So that's an example of what this blog is about. I'll put whatever I have on my mind and want to share. Even sometimes business aspects of HPC, wearable HPC and so on. At the end it's all related, business drive's the commodity hardware design that is so widely used on HPC.

7 comentarios:

klim820 de junio de 2011, 14:34
OpenCL is not an option. AMD engineers say that it is not meant to be used by regular programmers. Even if you are able to write a program in OpenCL that runs on some GPUs, it is very likely that will run much slower (or not even run) on GPUs with different characteristics (integrated vs discrete) of from a different vendor. For example, NVIDIA does not support OpenCL 1.1 yet, and Intel has just released a beta version of their OpenCL stack. Moreover, device code has to be tuned for each specific architecture. Thus, you end up maintaining different versions for all the kernels and a lot of extra host code to handle all possible hardware combinations... If you want some library that hides the complexity of the host code, currently you only have GMAC. AMD has proposed some extensions for C++ that will automatically generate OpenCL code. But they require features of the next standard (C++0x), which have not been implemented by most compilers yet.

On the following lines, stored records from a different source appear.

/-! ### The command word (30_encoding.md) -/

/-- O1. R86, R88: the decoder reads back every command from its word, with every operand at every value. -/
def Obligations.DecodeOfEncode : Prop :=
  ∀ i : Instr, decode (encode i) = some i

/-- O2. R74, R86: a word that decodes is the word of what it decodes to; no bit of it is dropped. -/
def Obligations.EncodeOfDecode : Prop :=
  ∀ (w : CmdWord) (i : Instr), decode w = some i → encode i = w

/-- O3. R74: no two rows of the opcode table match the same word, so the order of R86's loop does not matter. -/
def Obligations.OpcodeRowsDisjoint : Prop :=
  ∀ (w : CmdWord) (p q : OpRow), p ∈ opRows → q ∈ opRows → rowFits p w = true → rowFits q w = true → p = q

/-- O4. R74: a word matches a row of the table exactly when its fields have the values R70 allows. -/
def Obligations.LegalWordsByFields : Prop :=
  ∀ w : CmdWord, (decode w).isSome = (fieldsOf w).legal

/-- O5. R85: of the 65536 words 806 are legal. -/
def Obligations.LegalWordCount : Prop :=
  (Finset.univ.filter fun w : CmdWord => (decode w).isSome = true).card = 806

/-- O6. R88: words written out from the spec's table decode to the commands they stand for. -/
def Obligations.WordsOfTheTable : Prop :=
  decode 0x1003#16 = some (.wnib false 3#4) ∧ decode 0x180F#16 = some (.wnib true 15#4) ∧
  decode 0x2028#16 = some (.wcmd false 0x28#8) ∧ decode 0x2401#16 = some (.wcmd true 0x01#8) ∧
  decode 0x2841#16 = some (.wdata 0x41#8) ∧ decode 0x3000#16 = some .rstat ∧ decode 0x3800#16 = some .rdata ∧
  decode 0x4000#16 = some .poll ∧ decode 0x5000#16 = some (.setbl false) ∧
  decode 0x5200#16 = some (.setbl true) ∧ decode 0x6000#16 = some .init ∧
  decode 0x2C41#16 = none ∧ decode 0x4800#16 = none ∧ decode 0x1013#16 = none

/-- O7. R88: the word of each command, as an expression in its operands. -/
def Obligations.EncodeExpressions : Prop :=
  (∀ (rs : Bool) (n : Nibble), (encode (.wnib rs n)).toNat = 0x1000 + rs.toNat * 2 ^ 11 + n.toNat) ∧
  (∀ b : Byte, (encode (.wcmd false b)).toNat = 0x2000 + b.toNat) ∧
  (∀ b : Byte, (encode (.wcmd true b)).toNat = 0x2400 + b.toNat) ∧
  (∀ b : Byte, (encode (.wdata b)).toNat = 0x2800 + b.toNat) ∧
  encode .rstat = 0x3000#16 ∧ encode .rdata = 0x3800#16 ∧ encode .poll = 0x4000#16 ∧
  (∀ v : Bool, (encode (.setbl v)).toNat = 0x5000 + v.toNat * 2 ^ 9) ∧
  encode .init = 0x6000#16

/-! ### The port byte and the nibbles (30_encoding.md, 40_port_serializer.md) -/

/-- O8. R93: for an injective wiring `encode` is a bijection, with the inverse R93 writes. -/
def Obligations.PortByteBijection : Prop :=
  ∀ pm : PinMap, pm.injective = true →
    (∀ p : PinState, decodePins pm (encodePins pm p) = p) ∧ (∀ v : Byte, encodePins pm (decodePins pm v) = v)

/-- O9. R75: bit `PINMAP(L)` of the port byte is the value of line `L`, for each of the eight lines; under `DOCMAP` the
byte is `bl*0x80 + e*0x40 + rw*0x20 + rs*0x10 + d`. -/
def Obligations.PortByteBits : Prop :=
  (∀ (pm : PinMap) (p : PinState), pm.injective = true →
    bitAt (encodePins pm p) pm.d4 = p.d.getLsbD 0 ∧ bitAt (encodePins pm p) pm.d5 = p.d.getLsbD 1 ∧
    bitAt (encodePins pm p) pm.d6 = p.d.getLsbD 2 ∧ bitAt (encodePins pm p) pm.d7 = p.d.getLsbD 3 ∧
    bitAt (encodePins pm p) pm.rs = p.rs ∧ bitAt (encodePins pm p) pm.rw = p.rw ∧
    bitAt (encodePins pm p) pm.e = p.e ∧ bitAt (encodePins pm p) pm.bl = p.bl) ∧
  (∀ (d : Nibble) (rs rw e bl : Bool),
    (encodePins docMap { d := d, rs := rs, rw := rw, e := e, bl := bl }).toNat =
      bl.toNat * 0x80 + e.toNat * 0x40 + rw.toNat * 0x20 + rs.toNat * 0x10 + d.toNat)

/-- O10. R79: the nibble of a read byte depends on its four data-line bits alone; under `DOCMAP` it is `r[3:0]`. -/
def Obligations.ReadNibbleBits : Prop :=
  (∀ (pm : PinMap) (r : Byte),
    dataNibble pm r = BitVec.ofBool (r.getLsbD pm.d7.val) ++ BitVec.ofBool (r.getLsbD pm.d6.val)
      ++ BitVec.ofBool (r.getLsbD pm.d5.val) ++ BitVec.ofBool (r.getLsbD pm.d4.val)) ∧
  (∀ (pm : PinMap) (r r' : Byte), bitAt r pm.d4 = bitAt r' pm.d4 → bitAt r pm.d5 = bitAt r' pm.d5 →
    bitAt r pm.d6 = bitAt r' pm.d6 → bitAt r pm.d7 = bitAt r' pm.d7 → dataNibble pm r = dataNibble pm r') ∧
  (∀ r : Byte, dataNibble docMap r = r.setWidth 4)

/-- O11. R80: the nibble split and the assembly undo each other. -/
def Obligations.NibbleRoundTrip : Prop :=
  (∀ b : Byte, joinNibbles (highNibble b) (lowNibble b) = b) ∧
  (∀ hi lo : Nibble, highNibble (joinNibbles hi lo) = hi ∧ lowNibble (joinNibbles hi lo) = lo)

/-- O12. R81: BF and AC of a status byte, from the byte and from its two nibbles. -/
def Obligations.StatusByteFields : Prop :=
  ∀ hi lo : Nibble,
    busyFlag (joinNibbles hi lo) = hi.getLsbD 3 ∧
    addressCounter (joinNibbles hi lo) = hi.setWidth 3 ++ lo ∧
    (∀ s : Byte, (s.toNat = (busyFlag s).toNat * 128 + (addressCounter s).toNat))

/-! ### Reset, acceptance and the step (10_state.md, 70_reset_and_hazards.md) -/

/-- O13. R41: the values of every register after power-up under a configuration. That of `cmd`, which R41 leaves open,
is not stated. -/
def Obligations.ResetValues : Prop :=
  ∀ c : Config,
    let s := State.resetWith c
    s.seq = .idle ∧ s.bl = c.blInit ∧
    s.shadow = encodePins c.pinMap { d := 0, rs := false, rw := false, e := false, bl := c.blInit } ∧
    (c.pinMap = docMap → s.shadow = if c.blInit then 0x80#8 else 0x00#8) ∧
    s.nibHi = 0 ∧ s.nibLo = 0 ∧ s.stat = 0 ∧ s.pcount = 0 ∧ s.rspCode = .ok ∧ s.rspData = 0 ∧ s.cfg = c ∧
    s.history = [] ∧ s.trace = []

/-- O14. R41, R149, R150, R7: a reset between commands, or while a bus operation is outstanding, puts every register
at its reset value, samples the configuration, issues no bus operation and presents no response; the latch is not
touched. -/
def Obligations.ResetFromAnyState : Prop :=
  ∀ (s : State) (c : Config) (rest : List HostMove), s.host = .reset c :: rest → c.legal = true →
    ∃ t, step s = .next t ∧
      t.seq = .idle ∧ t.bl = c.blInit ∧
      t.shadow = encodePins c.pinMap { d := 0, rs := false, rw := false, e := false, bl := c.blInit } ∧
      t.nibHi = 0 ∧ t.nibLo = 0 ∧ t.stat = 0 ∧ t.pcount = 0 ∧ t.rspCode = .ok ∧ t.rspData = 0 ∧ t.cfg = c ∧
      t.host = rest ∧ t.mem = s.mem ∧ t.busCount = s.busCount ∧ t.replies = s.replies ∧
      t.history = (if s.seq = .busy then s.history ++ [{ word := s.cmd, trace := s.trace, rsp := none }] else s.history)

/-- O15. R150, R151: `rst` after `n` events of a command resets the engine in that step; the command makes at most `n`
events, and its response is presented only if it ended before `rst` came. -/
def Obligations.ResetDuringCommand : Prop :=
  ∀ (s : State) (w : CmdWord) (n : Nat) (c : Config) (rest : List HostMove),
    s.host = .issueReset w n c :: rest → s.cfg.legal = true → s.seq = .idle → c.legal = true →
    ∃ t e, step s = .next t ∧
      t.seq = .idle ∧ t.bl = c.blInit ∧ t.shadow = resetShadow c ∧ t.nibHi = 0 ∧ t.nibLo = 0 ∧ t.stat = 0 ∧
      t.pcount = 0 ∧ t.rspCode = .ok ∧ t.rspData = 0 ∧ t.cfg = c ∧ t.host = rest ∧ t.rstIn = none ∧
      t.history = s.history ++ [e] ∧ e.word = w ∧ e.trace.length ≤ n ∧ (e.rsp ≠ none → e.trace.length < n)

/-- O16. R37, R86: a step takes the host's command in `IDLE`: `cmd` and `seq` are written, and what then runs is exactly
the decoded command. -/
def Obligations.StepRunsDecoded : Prop :=
  ∀ (s : State) (w : CmdWord) (rest : List HostMove) (i : Instr),
    s.host = .issue w :: rest → s.cfg.legal = true → s.seq = .idle → decode w = some i →
    step s = exec i { s with cmd := w, seq := .busy, trace := [], rstIn := none, host := rest }

/-- O17. R83, R84, R135: an illegal word ends with InvalidParameter, with no bus operation and no wait, and changes
nothing but `cmd`, `seq` and the response registers; how the host's move is taken and the exchange recorded is the
model's form (log entries 2 and 11). -/
def Obligations.IllegalWordAnswered : Prop :=
  ∀ (s : State) (w : CmdWord) (rest : List HostMove),
    s.host = .issue w :: rest → s.cfg.legal = true → s.seq = .idle → (fieldsOf w).legal = false →
    step s = .next
      { s with
        cmd := w
        trace := []
        rstIn := none
        host := rest
        rspCode := .invalidParameter
        rspData := 0
        history := s.history ++
          [{ word := w, trace := [], rsp := some { code := .invalidParameter, data := 0 } }] }

/-- O18. R83: every word whose `op` is 0x0 or 0x7..0xF is illegal. -/
def Obligations.ReservedOpcodesIllegal : Prop :=
  ∀ w : CmdWord, ((fieldsOf w).op = 0 ∨ 7 ≤ (fieldsOf w).op.toNat) → decode w = none

/-- O19. R37 and 93_implementation_defined.md S1, S12: while `seq` = `BUSY` no command is accepted; with no reset, no
step is enabled (the fault is the model's name for that, log entry 6). -/
def Obligations.BusyAcceptsNothing : Prop :=
  ∀ s : State, s.cfg.legal = true → s.seq = .busy → (∀ c rest, s.host ≠ .reset c :: rest) →
    step s = .fault .stuckBusy

/-- O20. R151: with no move of the host the engine waits in `IDLE` (the unchanged state is the model's form of waiting,
log entry 17). -/
def Obligations.IdleWaits : Prop :=
  ∀ s : State, s.host = [] → s.cfg.legal = true → s.seq = .idle → step s = .next s

/-- O21. R33, R119: a configuration that is not legal is refused, both the one in force and one a reset would sample. -/
def Obligations.IllegalConfigRefused : Prop :=
  (∀ s : State, s.cfg.legal = false → (∀ c rest, s.host ≠ .reset c :: rest) → step s = .refused .illegalConfig) ∧
  (∀ (s : State) (c : Config) (rest : List HostMove), s.host = .reset c :: rest → c.legal = false →
    step s = .refused .illegalConfig) ∧
  (∀ c : Config, c.legal = true ↔
    c.pinMap.indices.Nodup ∧ c.nPollMax ≠ 0 ∧ 0 < c.tPw ∧ (c.readPath = .absent → c.syncMode = .fixed))

/-- O22. R42: `cmd` is never read while `seq` = `IDLE`: whatever it holds, the step is the same, but for `cmd` itself
where no command is accepted (that waiting is a step to the same state is the model's choice, log entry 17). -/
def Obligations.CmdUnreadInIdle : Prop :=
  ∀ (s : State) (x : CmdWord), s.seq = .idle →
    (s.host ≠ [] → step { s with cmd := x } = step s) ∧
    (s.host = [] → s.cfg.legal = true → step { s with cmd := x } = .next { s with cmd := x })

/-- O23. The invariant holds after every reset under a legal configuration. -/
def Obligations.InvAfterReset : Prop :=
  inv State.reset = true ∧ ∀ c : Config, c.legal = true → inv (State.resetWith c) = true

/-- O24. Every step keeps the invariant: a legal configuration, the latch memory in its canonical form, `pcount` within
`N_POLL_MAX` (R30, R168), the BL bit of `shadow` equal to `bl` (R94, R97), response data that fit the code (R132), and
no event after a failed one in any trace of the run (R139). -/
def Obligations.StepKeepsInv : Prop :=
  ∀ s t : State, inv s = true → step s = .next t → inv t = true

/-! ### What every command does, whatever the bus answers -/

/-- O25. R132, R139, R140: a command that no reset cuts short ends with exactly one response, which is recorded with
the command's trace; a failed bus operation is the last event exactly when the code is BusError, InvalidParameter has
no event, and the response data fit the code. The one other way is that a bus operation never returns: then no response
is presented and the response registers stay. -/
def Obligations.OneResponsePerCommand : Prop :=
  ∀ (i : Instr) (s : State), s.rstIn = none →
    ∃ t es, exec i s = .next t ∧ t.trace = s.trace ++ es ∧
      ((∃ code data, t.rspCode = code ∧ t.rspData = data ∧ t.seq = .idle ∧
          t.history = s.history ++ [{ word := s.cmd, trace := t.trace, rsp := some { code := code, data := data } }] ∧
          preciseTrace code es = true ∧ responseWf code data = true) ∨
       (t.rspCode = s.rspCode ∧ t.rspData = s.rspData ∧ t.seq = s.seq ∧ t.history = s.history ∧
          (∀ e ∈ es, isFailed e = false) ∧
          ∃ n landed, replyAt s n = .never landed ∧ t.busCount = s.busCount + (n + 1)))

/-- O26. R94, R97: every byte any command writes carries the backlight flag, the new one for SETBL. -/
def Obligations.EveryWriteCarriesBacklight : Prop :=
  ∀ (i : Instr) (s t : State), exec i s = .next t →
    ∃ es, t.trace = s.trace ++ es ∧ ∀ v f, Event.w v f ∈ es → bitAt v s.cfg.pinMap.bl = t.bl

/-- O27. R27: after any command `shadow` is the last byte handed to the bus, whether or not that write failed or
returned, and what it was if there was no write. -/
def Obligations.ShadowIsLastWritten : Prop :=
  ∀ (i : Instr) (s t : State), exec i s = .next t →
    ∃ es, t.trace = s.trace ++ es ∧ t.shadow = lastWritten s.shadow es

/-- O28. R24, R26, R37, R171: no command writes the configuration, `cmd` or the host's moves; only SETBL writes `bl`;
no latch but the one at `I2C_ADDR` changes (R53). -/
def Obligations.FrameOfEveryCommand : Prop :=
  ∀ (i : Instr) (s t : State), exec i s = .next t →
    t.cfg = s.cfg ∧ t.cmd = s.cmd ∧ t.host = s.host ∧
    ((∀ b, i ≠ .setbl b) → t.bl = s.bl) ∧ (∀ b, i = .setbl b → t.bl = b) ∧
    (∀ a : I2cAddr, a ≠ s.cfg.i2cAddr → readLatch t.mem a = readLatch s.mem a)

/-- O29. R28, R29, R30, R107: which of `nib_hi`, `nib_lo`, `stat` and `pcount` each command leaves alone. WNIB, SETBL
and INIT leave all four; so do WCMD and WDATA in `FIXED` mode; RDATA in `FIXED` mode leaves `stat` and `pcount`; RSTAT
leaves `pcount`. -/
def Obligations.FrameOfReadRegisters : Prop :=
  ∀ (s t : State),
    let all := t.nibHi = s.nibHi ∧ t.nibLo = s.nibLo ∧ t.stat = s.stat ∧ t.pcount = s.pcount
    (∀ rs n, exec (.wnib rs n) s = .next t → all) ∧
    (∀ b, exec (.setbl b) s = .next t → all) ∧
    (exec .init s = .next t → all) ∧
    (∀ lw b, s.cfg.syncMode = .fixed → exec (.wcmd lw b) s = .next t → all) ∧
    (∀ b, s.cfg.syncMode = .fixed → exec (.wdata b) s = .next t → all) ∧
    (s.cfg.syncMode = .fixed → exec .rdata s = .next t → t.stat = s.stat ∧ t.pcount = s.pcount) ∧
    (exec .rstat s = .next t → t.pcount = s.pcount)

Fusion for HPC..., let's take a look at some memory bandwidth numbers: NVIDIA Tesla C2050 177GB/s, AMD Fusion 21GB/s. Hmmmm, maybe for not-so-high-performance-computing systems :-)
ResponderEliminar
Respuestas
Oscar20 de junio de 2011, 15:29
Wow wow, very interesting.

First, true, OpenCL is not intended to write software as is. But you can do it any way. It depends on how much benefit you get for the pain.

That "much slower" statement... well, I've tested it, not extensively, but with some algorithms and compared to the same code in CUDA. It had almost no performance difference. Maybe, in some cases you can not take all the performance due to some specific features not accessible through OpenCL, but that is a problem of the vendor that has not implemented an appropriate extension.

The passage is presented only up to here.